[Stored data entries]
────────────────────
-- ==== Sys2Proof/Machine/Mesh.lean ====
section
/-!
DEFINITION. The Lernas mesh (10): regional profiles and duty-cycle accounts, frames with their counters and replay
windows, connections, beacons, joining, node messages, and the commands of group 0x05 that act on them.
-/

namespace Sys2Proof.Machine

open Sys2Proof

/-- The radios transmit (01 Table 1.7, 10 R294). -/
def radioSends (s : State) : Bool := s.sys.mode == .commissioning || s.sys.mode == .declarer

/-- The radios receive (01 Table 1.7). -/
def radioHears (s : State) : Bool := radioSends s || s.sys.mode == .dummy

/-- The segment number, 0 before the first commissioning-complete (10 R264). -/
def segNumber (s : State) : U32 := (s.cfg.comm.map (·.segment)).getD 0

/-! Regional profiles (10 R254, R255) -/

/-- A row of 10 Table 10.2. -/
structure SubBand where
  port : Nat
  sub : Nat
  lo : Nat
  hi : Nat
  limit : Nat
  deriving DecidableEq, Repr

/-- The sub-bands of a profile, those of RF-B included (10 Table 10.2). -/
def bandsOf (p : Nat) : List SubBand :=
  let eu : List SubBand := [⟨1, 0, 0, 9, 100⟩, ⟨1, 1, 10, 24, 1000⟩, ⟨1, 2, 25, 27, 1000⟩, ⟨1, 3, 29, 30, 100⟩, ⟨1, 4, 32, 32, 10000⟩, ⟨1, 5, 34, 34, 1000⟩]
  (match p with
    | 0x0001 => eu
    | 0x0002 => eu ++ [⟨1, 6, 35, 63, 1000⟩]
    | 0x0010 => [⟨1, 0, 0, 63, 0xFFFF⟩]
    | _ => []) ++ [⟨2, 0, 0, 15, 0xFFFF⟩]

/-- Profiles that Table 10.2 gives for the module's variant (10 R255). -/
def profileOk (s : State) (p : Nat) : Bool :=
  match s.sys.variant with
  | .e30 => p == 1 || p == 2
  | .a30 => p == 0x10

/-- PROFILE, MAX_A and MAX_B in force (10 R255). -/
def profileInForce (s : State) : Nat × Int × Int :=
  s.cfg.profile.getD (match s.sys.variant with | .e30 => (0x0001, 14, 10) | .a30 => (0x0010, 14, 10))

/-- The sub-band of a channel under a profile; none for a barred channel. -/
def bandAt (p port ch : Nat) : Option SubBand := (bandsOf p).find? fun b => b.port == port && decide (b.lo ≤ ch) && decide (ch ≤ b.hi)

/-- The channel map of a profile with every channel that may be used (10 R254, Table 10.7). -/
def mapOf (p port : Nat) : U64 :=
  BitVec.ofNat 64 (((List.range 64).filter fun c => (bandAt p port c).isSome).map fun c => 2 ^ c).sum

/-- The rendezvous channel of a port (10 Table 10.2). -/
def rendezvous (port : Nat) : Nat := if port = 1 then 32 else 15

/-- The hop function of 10 R272. -/
def hopChannel (map : U64) (seed : U32) (counter : Nat) : Nat :=
  let base := seed.toNat % 64
  let hop := 1 + 2 * (seed.toNat / 64 % 32)
  let u := (base + counter * hop) % 64
  let used := (List.range 64).filter fun i => map.getLsbD i
  if map.getLsbD u then u else used.getD (u % max 1 used.length) 0

/-! Airtime and duty cycle (10 R256, R257) -/

/-- Rates of RF-A in kbit/s by RATE (10 Table 10.7). -/
def rateKbit (rate : Nat) : Nat := [50, 100, 150, 200].getD rate 50

/-- Airtime of a PSDU of `l` octets, µs (10 Table 10.1). -/
def airtime (port rate l : Nat) : Nat := if port = 1 then ceilDiv ((12 + l) * 8000) (rateKbit rate) else (6 + l) * 32

/-- PSDU octets of a secured frame: path entries, a fragment header or none, payload octets (10 Table 10.4). -/
def frameLen (path : Nat) (frag : Bool) (payload : Nat) : Nat :=
  8 + 5 + (if path = 0 then 0 else 5 + 2 * path) + (if frag then 4 else 0) + payload + 8 + 4

/-- The account of a sub-band. -/
def dutyAcc (s : State) (port sub : Nat) : DutyAcc :=
  (s.mesh.duty.find? fun a => a.port == port && a.sub == sub).getD { port := port, sub := sub, sums := [0], overAlarm := false }

/-- USED in µs: the present round and the 3,599 before it (10 R256). -/
def dutyUsed (s : State) (port sub : Nat) : Nat := (dutyAcc s port sub).sums.sum

/-- Budget of a sub-band, µs (10 R256). -/
def dutyBudget (b : SubBand) : Nat := b.limit * 36000

/-- The share of the budget that a transmit class may use, % (10 Table 10.3). -/
def classShare (cls : Nat) : Nat := if cls = 1 then 100 else if cls = 2 then 90 else 75

/-- A transmission may start (10 R256). -/
def mayStart (s : State) (port ch cls us : Nat) : Bool :=
  match bandAt (profileInForce s).1 port ch with
  | none => false
  | some b => b.limit == 0xFFFF || decide (100 * (dutyUsed s port b.sub + us) ≤ classShare cls * dutyBudget b)

/-- Replaces an account. -/
def putDuty (s : State) (a : DutyAcc) : State :=
  s.mapMesh fun m => { m with duty := a :: m.duty.filter fun x => !(x.port == a.port && x.sub == a.sub) }

/-- The events at 90 % and back below 80 % of the budget (10 R257). -/
def dutyWatch (s : State) (b : SubBand) : State :=
  if b.limit = 0xFFFF then s
  else
    let a := dutyAcc s b.port b.sub
    let u := dutyUsed s b.port b.sub
    let on := if a.overAlarm then decide (8 * dutyBudget b ≤ 10 * u) else decide (9 * dutyBudget b < 10 * u)
    if on = a.overAlarm then s
    else (putDuty s { a with overAlarm := on }).event 0x0502 (le 1 b.port ++ le 1 b.sub ++ le 2 b.limit ++ le 4 (ceilDiv u 1000))

/-- Accounts a transmission (10 R256). -/
def charge (s : State) (port ch us : Nat) : State :=
  match bandAt (profileInForce s).1 port ch with
  | none => s
  | some b =>
    let a := dutyAcc s port b.sub
    dutyWatch (putDuty s { a with sums := (a.sums.headD 0 + us) :: a.sums.drop 1 }) b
────────────────────
**EXERCISE BRIEF:** Copy out the lines above exactly, beginning at the one that contains "def radioHears (s" and ending at the one that contains "def profileInForce (s".

**FINISHED TASK:**
def radioHears (s : State) : Bool := radioSends s || s.sys.mode == .dummy

/-- The segment number, 0 before the first commissioning-complete (10 R264). -/
def segNumber (s : State) : U32 := (s.cfg.comm.map (·.segment)).getD 0

/-! Regional profiles (10 R254, R255) -/

/-- A row of 10 Table 10.2. -/
structure SubBand where
  port : Nat
  sub : Nat
  lo : Nat
  hi : Nat
  limit : Nat
  deriving DecidableEq, Repr

/-- The sub-bands of a profile, those of RF-B included (10 Table 10.2). -/
def bandsOf (p : Nat) : List SubBand :=
  let eu : List SubBand := [⟨1, 0, 0, 9, 100⟩, ⟨1, 1, 10, 24, 1000⟩, ⟨1, 2, 25, 27, 1000⟩, ⟨1, 3, 29, 30, 100⟩, ⟨1, 4, 32, 32, 10000⟩, ⟨1, 5, 34, 34, 1000⟩]
  (match p with
    | 0x0001 => eu
    | 0x0002 => eu ++ [⟨1, 6, 35, 63, 1000⟩]
    | 0x0010 => [⟨1, 0, 0, 63, 0xFFFF⟩]
    | _ => []) ++ [⟨2, 0, 0, 15, 0xFFFF⟩]

/-- Profiles that Table 10.2 gives for the module's variant (10 R255). -/
def profileOk (s : State) (p : Nat) : Bool :=
  match s.sys.variant with
  | .e30 => p == 1 || p == 2
  | .a30 => p == 0x10

/-- PROFILE, MAX_A and MAX_B in force (10 R255). -/
def profileInForce (s : State) : Nat × Int × Int :=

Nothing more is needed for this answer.